_EXERCISE DIRECTIONS_: Please give back word for word the lines below, from the first one through the one with "if g.levels <".

※

/-- A descriptor from its 64 bytes; none where a field is reserved or out of range. -/
def gridDesc (bs : List Byte) : Option GridDesc :=
  let n := (upTo 16).map fun l => numAt bs (32 + 2 * l) 2
  let g : GridDesc :=
    { tbase := numAt bs 0 8, gbase := numAt bs 8 8, d := numAt bs 16 1, levels := numAt bs 17 1
      feat := numAt bs 18 1, fmt := if numAt bs 19 1 = 1 then .fp16 else .bf16, log2t := numAt bs 20 1
      n := n }
  let e := numAt bs 19 1
  if g.tbase % 64 = 0 ∧ (g.d = 2 ∨ g.d = 3) ∧ 1 ≤ g.levels ∧ g.levels ≤ 16
      ∧ (g.feat = 2 ∨ g.feat = 4 ∨ g.feat = 8) ∧ (e = 1 ∨ e = 2) ∧ 4 ≤ g.log2t ∧ g.log2t ≤ 24
      ∧ numAt bs 21 11 = 0 ∧ (n.take g.levels).all (0 < ·) ∧ (n.drop g.levels).all (· = 0) then some g
  else none

/-- The selector (R306): first level, number of levels, features. -/
def selLevel (sel : Word) : Nat := bits sel.toNat 3 0
/-- nl. -/
def selCount (sel : Word) : Nat := bits sel.toNat 7 4 + 1
/-- F of the selector's code; 0 for the reserved code. -/
def selFeat (sel : Word) : Nat := match bits sel.toNat 9 8 with
  | 0 => 2
  | 1 => 4
  | 2 => 8
  | _ => 0

/-- A request with its descriptor: it fails where the selector and the descriptor disagree (R306). -/
def withGrid (s : State) (q : MicroReq) : Except TrapInfo (State × GridDesc) :=
  match readDesc s q (descAddr q 4) with
  | .error ti => .error ti
  | .ok (s, bs) => match gridDesc bs with
    | none => .error { cause := cRESERVED, addr := descAddr q 4 }
    | some g =>
      let sel := q.input.getD 3 0
      if g.levels < selLevel sel + selCount sel ∨ selFeat sel ≠ g.feat then
        .error { cause := cRESERVED, addr := descAddr q 4 }
      else .ok (s, g)

/-- P_b of a coordinate at resolution n. -/
def gridPos (x : Word) (n : Nat) : Nat :=
  let (num, den) := coordOf x
  let c := min (max num 0) den
  Nat.min (c * (n * 65536) / den).toNat (n * 65536 - 1)

/-- The corners of a lookup of level l: entry index, and weight × 65,536^d (R305). -/
def corners (g : GridDesc) (xs : List Word) (l : Nat) : List (Nat × Nat) :=
  let n := at0 g.n l
  let p := (upTo g.d).map fun b => gridPos (xs.getD b 0) n
  (upTo (2 ^ g.d)).map fun k =>
    let up := fun (b : Nat) => if bit k b then 1 else 0
    let c := fun (b : Nat) => if b < g.d then at0 p b / 65536 + up b else 0
    let w := ((upTo g.d).map fun b =>
      if bit k b then at0 p b % 65536 else 65536 - at0 p b % 65536).foldl (· * ·) 1
    let idx := if (n + 1) ^ g.d ≤ 2 ^ g.log2t then c 0 + c 1 * (n + 1) + c 2 * (n + 1) ^ 2
      else (Nat.xor (Nat.xor (c 0) (c 1 * 0x9E3779B1 % 2 ^ 32)) (c 2 * 0xC2B2AE3D % 2 ^ 32)) % 2 ^ g.log2t
    (idx, w)

/-- The features of entry e of level l, as FP32. -/
def readEntry (s : State) (q : MicroReq) (g : GridDesc) (l e : Nat) : Except TrapInfo (State × List Word) :=
  let va := (g.tbase + (l * 2 ^ g.log2t + e) * g.feat * 2) % 2 ^ 64
  match q.read s va (2 * g.feat) with
  | .error ti => .error ti
  | .ok (s, bs) => .ok (s, (upTo g.feat).map fun f =>
      (roundFP32 .rne (g.fmt.value (numAt bs (2 * f) 2))).1)

/-- The corner sums of a level. -/
def cornerSum (q : MicroReq) (g : GridDesc) (l : Nat) :
    State → List Word → List (Nat × Nat) → Except TrapInfo (State × List Word)
  | s, acc, [] => .ok (s, acc)
  | s, acc, (e, w) :: rest =>
    if w = 0 then cornerSum q g l s acc rest
    else match readEntry s q g l e with
      | .error ti => .error ti
      | .ok (s, fs) =>
        cornerSum q g l s ((acc.zip fs).map fun x => fusedStep x.1 w (2 ^ (16 * g.d)) x.2) rest

/-- The features of several levels. -/
def gridLevels (q : MicroReq) (g : GridDesc) :
    State → List Nat → Except TrapInfo (State × List Word)
  | s, [] => .ok (s, [])
  | s, l :: rest =>
    match cornerSum q g l s (List.replicate g.feat 0#32) (corners g (q.input.take 3) l) with
    | .error ti => .error ti
    | .ok (s, ws) => match gridLevels q g s rest with
      | .error ti => .error ti
      | .ok (s, vs) => .ok (s, ws ++ vs)

/-- The levels that a request names. -/
def namedLevels (q : MicroReq) : List Nat :=
  let sel := q.input.getD 3 0
  (upTo (selCount sel)).map (selLevel sel + ·)

/-- HGF (R306). -/
def gridFetch (s : State) (q : MicroReq) : Except TrapInfo (State × List Word) :=
  match withGrid s q with
  | .error ti => .error ti
  | .ok (s, g) => gridLevels q g s (namedLevels q)

/-! ## Contributions (R307) -/

/-- The contributions that an HGS asks for, with their item numbers, before translation. -/
def wanted (q : MicroReq) (g : GridDesc) : List Contribution :=
  let lf := selLevel (q.input.getD 3 0)
  ((namedLevels q).map fun l =>
    ((corners g (q.input.take 3) l).zipIdx.map fun c =>
      if c.1.2 = 0 then []
      else (upTo g.feat).map fun f =>
        let x : Contribution :=
          { req := q.id, launch := q.launch, det := q.fn = 5
            key := ((q.who.bid * 2 ^ 32 + q.who.tid) * 16 + l) * 8 + c.2
            pa := 0, va := (g.gbase + ((l * 2 ^ g.log2t + c.1.1) * g.feat + f) * 4) % 2 ^ 64
            grad := q.input.getD (6 + (l - lf) * g.feat + f) 0, wnum := c.1.2, wden := 2 ^ (16 * g.d)
            who := q.who, ent := q.ent, item := ((l - lf) * 2 ^ g.d + c.2) * g.feat + f }
        x).flatten).flatten

/-- Contributions sent to their slices, or failed alone. -/
def sendContributions (q : MicroReq) :
    State → List Contribution → State × Nat × List (Nat × TrapInfo)
  | s, [] => (s, 0, [])
  | s, c :: rest =>
    let d := q.e / 64
    let fail := fun (ti : TrapInfo) =>
      let (s, n, fs) := sendContributions q s rest
      (s, n, (c.item, { ti with addr := c.va }) :: fs)
    if c.va % 4 ≠ 0 then fail { cause := cMISALIGN }
    else match s.walkNow d q.table c.va 2 true with
    | .error ti => fail ti
    | .ok (s', pa, _) => match s'.accessFail d pa with
      | some u => fail { cause := cLINK, aux := u }
      | none =>
        let s' := s'.post (chanMail (2 ^ 43 + s'.homeSlice d pa) (32 * q.g + q.t)) d (s'.homeDie d pa)
          (.hgs { c with pa := pa })
        let (s', n, fs) := sendContributions q s' rest
        (s', n + 1, fs)

/-- The word after a contribution: one exact product and sum, rounded once. -/
def applyGrad (old : Word) (c : Contribution) : Word :=
  (finish32 (vadd (vmul (.fin false c.wnum c.wden) (f32 c.grad)).1 (f32 old))).1

/-- The identity of a request for its records. -/
def requestId (q : MicroReq) : EntryId :=
  let hgs : Bool := q.fn = 4 || q.fn = 5
  { d := q.e / 64, unit := unitCluster (q.e / 4) (if q.fn = 7 then 18 else 20 + q.e % 4), rcb := q.who.rcb
    source := if hgs then 7 else 6, index := if hgs then q.fn - 4 else q.fn, ent := q.ent }

/-- The identity of a contribution's entry for the records of its slice. -/
def gradId (slice : Nat) (c : Contribution) : EntryId :=
  { d := slice / 64, unit := unitDie (slice / 64) (slice % 64), rcb := c.who.rcb, source := 7
    index := if c.det then 1 else 0, ent := c.ent }

/-- Records of one entry written one after another, each by the die of its unit; all but the last have MORE
set (R353). -/
def reportEach (s : State) (rcb : Nat) : List (RecHead × List Byte) → State.Told
  | [] => .ok s
  | (h, tail) :: rest =>
    match s.report (h.unit / 16384) rcb { h with flags := if rest = [] then 0 else 4 } tail with
    | .ok s' => reportEach s' rcb rest
    | .error h => .error h

/-- The records of a request's failed contributions, those of one unit together (R353, R407). -/
def requestRecords (q : MicroReq) : List (RecHead × List Byte) :=
  let units := sortBy (fun u => u) ((q.fails.map Prod.fst).eraseDups)
  (units.map fun u => completionRecords { requestId q with unit := u } q.who
    ((q.fails.filter fun f => f.1 = u).map Prod.snd)).flatten

/-- The word of a contribution after it, at its slice. -/
def applyContribution (s : State) (c : Contribution) : State :=
  s.homeWrite c.pa (toBytes 4 (applyGrad (BitVec.ofNat 32 (s.homeNat c.pa 4)) c).toNat)

/-- The failure of a contribution whose word is marked. -/
def gradMarked (slice : Nat) (c : Contribution) : Nat × TrapInfo :=
  (c.item, { cause := cECC, addr := c.va, aux := unitDie (slice / 64) (slice % 64) })

/-- The request with an id changed. -/
def modMicro (s : State) (k : Nat) (f : MicroReq → MicroReq) : State :=
  { s with micro := s.micro.map fun q => if q.id = k then f q else q }

/-- A contribution counted off its request once it has reached its slice, or failed on its way or there. -/
def countOff (s : State) (slice : Nat) (c : Contribution) (bad : Option (Nat × TrapInfo)) : State :=
  modMicro s c.req fun q =>
    { q with left := q.left.map (· - 1), fails := q.fails ++ (bad.map fun f => ((gradId slice c).unit, f)).toList }

/-- The end of an HGS request when each of its contributions has been applied or has failed: all its records are
written then, so that only the last has MORE clear (R353, R355). -/
def endGrads (s : State) (k : Nat) : State.Told := match s.micro.find? fun q => q.id = k with
  | none => .ok s
  | some q =>
    if q.left ≠ some 0 || s.landed q then .ok s
    else (reportEach s q.who.rcb (requestRecords q)).map fun s =>
      { s with micro := s.micro.filter fun x => x.id ≠ k }

/-- A contribution that has reached its slice, or failed on its way or there; the last one ends its request. -/
def settleContribution (s : State) (slice : Nat) (c : Contribution) (bad : Option (Nat × TrapInfo)) : State.Told :=
  endGrads (countOff s slice c bad) c.req

/-- HGS_CONTRIBUTION: message n reaches its slice and is applied, buffered, or refused (R307, R407). It counts as an
access to its page there (R95); a line that moves holds it, and after the move it goes on to the new home (R97). -/
def execHgsContribution (n : Nat) (s : State) : Host.Outcome State Fault Refusal :=
  match s.take n with
  | some (m, s') => match m.body with
    | .hgs c =>
      let slice := 64 * m.dst + sliceOf c.pa
      let home := s.homeDie m.src c.pa
      let held := (s'.scatter.filter fun x => x.1 = slice).length
      let settle := fun (s' : State) (bad : Option (Nat × TrapInfo)) =>
        Host.Outcome.next (s.orFull c.who.rcb (settleContribution s' slice c bad))
      if s.moving (lineOf c.pa) then .next s
      else if home ≠ m.dst then match s'.routeFail m.src home with
        | some u => settle s' (some (c.item, { cause := cLINK, addr := c.va, aux := u }))
        | none => .next (s'.post m.chan m.src home (.hgs c))
      else
      let s' := s'.countAccess c.pa m.src c.who.rcb
      if !c.det then
        if s'.markedIn c.pa 4 then settle s' (some (gradMarked slice c))
        else settle (applyContribution s' c) none
      else if (s'.region c.who.rcb).abort.isSome then settle s' none
      else if s'.overflow.contains (slice, c.launch) || 4096 ≤ held then
        let excess := if s'.overflow.contains (slice, c.launch) then s'.overflow
          else s'.overflow ++ [(slice, c.launch)]
        settle { s' with overflow := excess }
          (some (c.item, { cause := cHGSFULL, addr := c.va, aux := unitDie (slice / 64) (slice % 64) }))
      else settle { s' with scatter := s'.scatter ++ [(slice, c)] } none
    | _ => .next s
  | none => .next s

/-- Contributions applied one after another, and those whose word is marked. -/
def applyAll (s : State) (cs : List (Nat × Contribution)) : State × List (Nat × Contribution) :=
  cs.foldl (fun (r : State × List (Nat × Contribution)) x =>
    if r.1.markedIn x.2.pa 4 then (r.1, r.2 ++ [x]) else (applyContribution r.1 x.2, r.2)) (s, [])

/-- A buffered contribution that failed when it was applied, noted for its request's records. -/
def noteMarked (s : State) (x : Nat × Contribution) : State := modMicro s x.2.req fun q =>
  { q with fails := q.fails ++ [((gradId x.1 x.2).unit, gradMarked x.1 x.2)] }

/-- The ends of several requests in order. -/
def endAll : State → List Nat → State.Told
  | s, [] => .ok s
  | s, k :: rest => match endGrads s k with
    | .ok s => endAll s rest
    | .error h => .error h

/-- The buffered contributions of a launch from requests below n, applied in key order (R308); slices that
hold no more of the launch accept its contributions again (R407), and the requests end with their records. -/
def applyBuffered (s : State) (l n : Nat) : State.Told :=
  let mine := fun (x : Nat × Contribution) => x.2.launch = l && x.2.req < n
  let (s, bad) := applyAll s (sortBy (fun x => x.2.key) (s.scatter.filter mine))
  let s := bad.foldl noteMarked s
  let left := s.scatter.filter fun x => !mine x
  let excess := s.overflow.filter fun o =>
    o.2 ≠ l || left.any fun x => x.1 = o.1 && x.2.launch = l
  endAll { s with scatter := left, overflow := excess }
    ((s.micro.filter fun q => q.launch = l && q.id < n && q.fn = 5).map MicroReq.id)

/-- HGSFENCE. -/
def execHgsfence (s : State) : Host.Outcome State Fault Refusal :=
  runLanes .hgsfence (fun s0 s t =>
    let g := s.iss.g
    let G := s.group g
    let l := (s.block G.blk).launch
    let n := match (s0.th t).wait with
      | some (.scatter _ n) => n
      | _ => s.nextKey
    if !s.met g t (.scatter l n) then .wait s (.scatter l n)
    else match applyBuffered s l n with
      | .ok s => .ok s
      | .error h => .wait (s.noteFull G.rcb h) (.trapArea G.rcb)) s

/-! ## HGF, HGS, HGS.det at issue (R306, R307) -/

/-- The issue checks: the length of the feature run, then its registers. -/
def gridCheck (s : State) (t : Nat) (d : Field) (sel : Word) (reads : Bool) : Option TrapInfo :=
  let n := selCount sel * selFeat sel
  if n = 0 ∨ 64 < n then some { cause := cRESERVED } else runChecks s t [(d, n, reads)]

/-- HGF. -/
def execHgf (d a b : Field) (s : State) : Host.Outcome State Fault Refusal :=
  runLanes (.hgf d a b) (fun s0 s t =>
    let sel := s0.regAt t a 3
    match gridCheck s0 t d sel false with
    | some ti => .trap ti
    | none =>
      let dst := s0.runNums s.iss.g t d.toNat (selCount sel * selFeat sel)
      .ok (queueRequest s t 3 (s0.run t a 4 ++ s0.run t b 2) dst)) s

/-- HGS and HGS.det of a thread. -/
def scatterLane (fn : Nat) (mo : MemOrd) (d a b : Field) (s0 s : State) (t : Nat) : LaneRes :=
  let sel := s0.regAt t a 3
  match gridCheck s0 t d sel true with
  | some ti => .trap ti
  | none => match entryWait s0 s t mo with
    | (s, some w) => .wait s w
    | (s, none) =>
      .ok (queueRequest s t fn (s0.run t a 4 ++ s0.run t b 2 ++ s0.run t d (selCount sel * selFeat sel)) [] mo)

/-- HGS. -/
def execHgs (mo : MemOrd) (d a b : Field) (s : State) : Host.Outcome State Fault Refusal :=
  runLanes (.hgs mo d a b) (scatterLane 4 mo d a b) s

/-- HGS.det. -/
def execHgsDet (mo : MemOrd) (d a b : Field) (s : State) : Host.Outcome State Fault Refusal :=
  runLanes (.hgsDet mo d a b) (scatterLane 5 mo d a b) s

※

_ANSWER AREA_:
/-- A descriptor from its 64 bytes; none where a field is reserved or out of range. -/
def gridDesc (bs : List Byte) : Option GridDesc :=
  let n := (upTo 16).map fun l => numAt bs (32 + 2 * l) 2
  let g : GridDesc :=
    { tbase := numAt bs 0 8, gbase := numAt bs 8 8, d := numAt bs 16 1, levels := numAt bs 17 1
      feat := numAt bs 18 1, fmt := if numAt bs 19 1 = 1 then .fp16 else .bf16, log2t := numAt bs 20 1
      n := n }
  let e := numAt bs 19 1
  if g.tbase % 64 = 0 ∧ (g.d = 2 ∨ g.d = 3) ∧ 1 ≤ g.levels ∧ g.levels ≤ 16
      ∧ (g.feat = 2 ∨ g.feat = 4 ∨ g.feat = 8) ∧ (e = 1 ∨ e = 2) ∧ 4 ≤ g.log2t ∧ g.log2t ≤ 24
      ∧ numAt bs 21 11 = 0 ∧ (n.take g.levels).all (0 < ·) ∧ (n.drop g.levels).all (· = 0) then some g
  else none

/-- The selector (R306): first level, number of levels, features. -/
def selLevel (sel : Word) : Nat := bits sel.toNat 3 0
/-- nl. -/
def selCount (sel : Word) : Nat := bits sel.toNat 7 4 + 1
/-- F of the selector's code; 0 for the reserved code. -/
def selFeat (sel : Word) : Nat := match bits sel.toNat 9 8 with
  | 0 => 2
  | 1 => 4
  | 2 => 8
  | _ => 0

/-- A request with its descriptor: it fails where the selector and the descriptor disagree (R306). -/
def withGrid (s : State) (q : MicroReq) : Except TrapInfo (State × GridDesc) :=
  match readDesc s q (descAddr q 4) with
  | .error ti => .error ti
  | .ok (s, bs) => match gridDesc bs with
    | none => .error { cause := cRESERVED, addr := descAddr q 4 }
    | some g =>
      let sel := q.input.getD 3 0
      if g.levels < selLevel sel + selCount sel ∨ selFeat sel ≠ g.feat then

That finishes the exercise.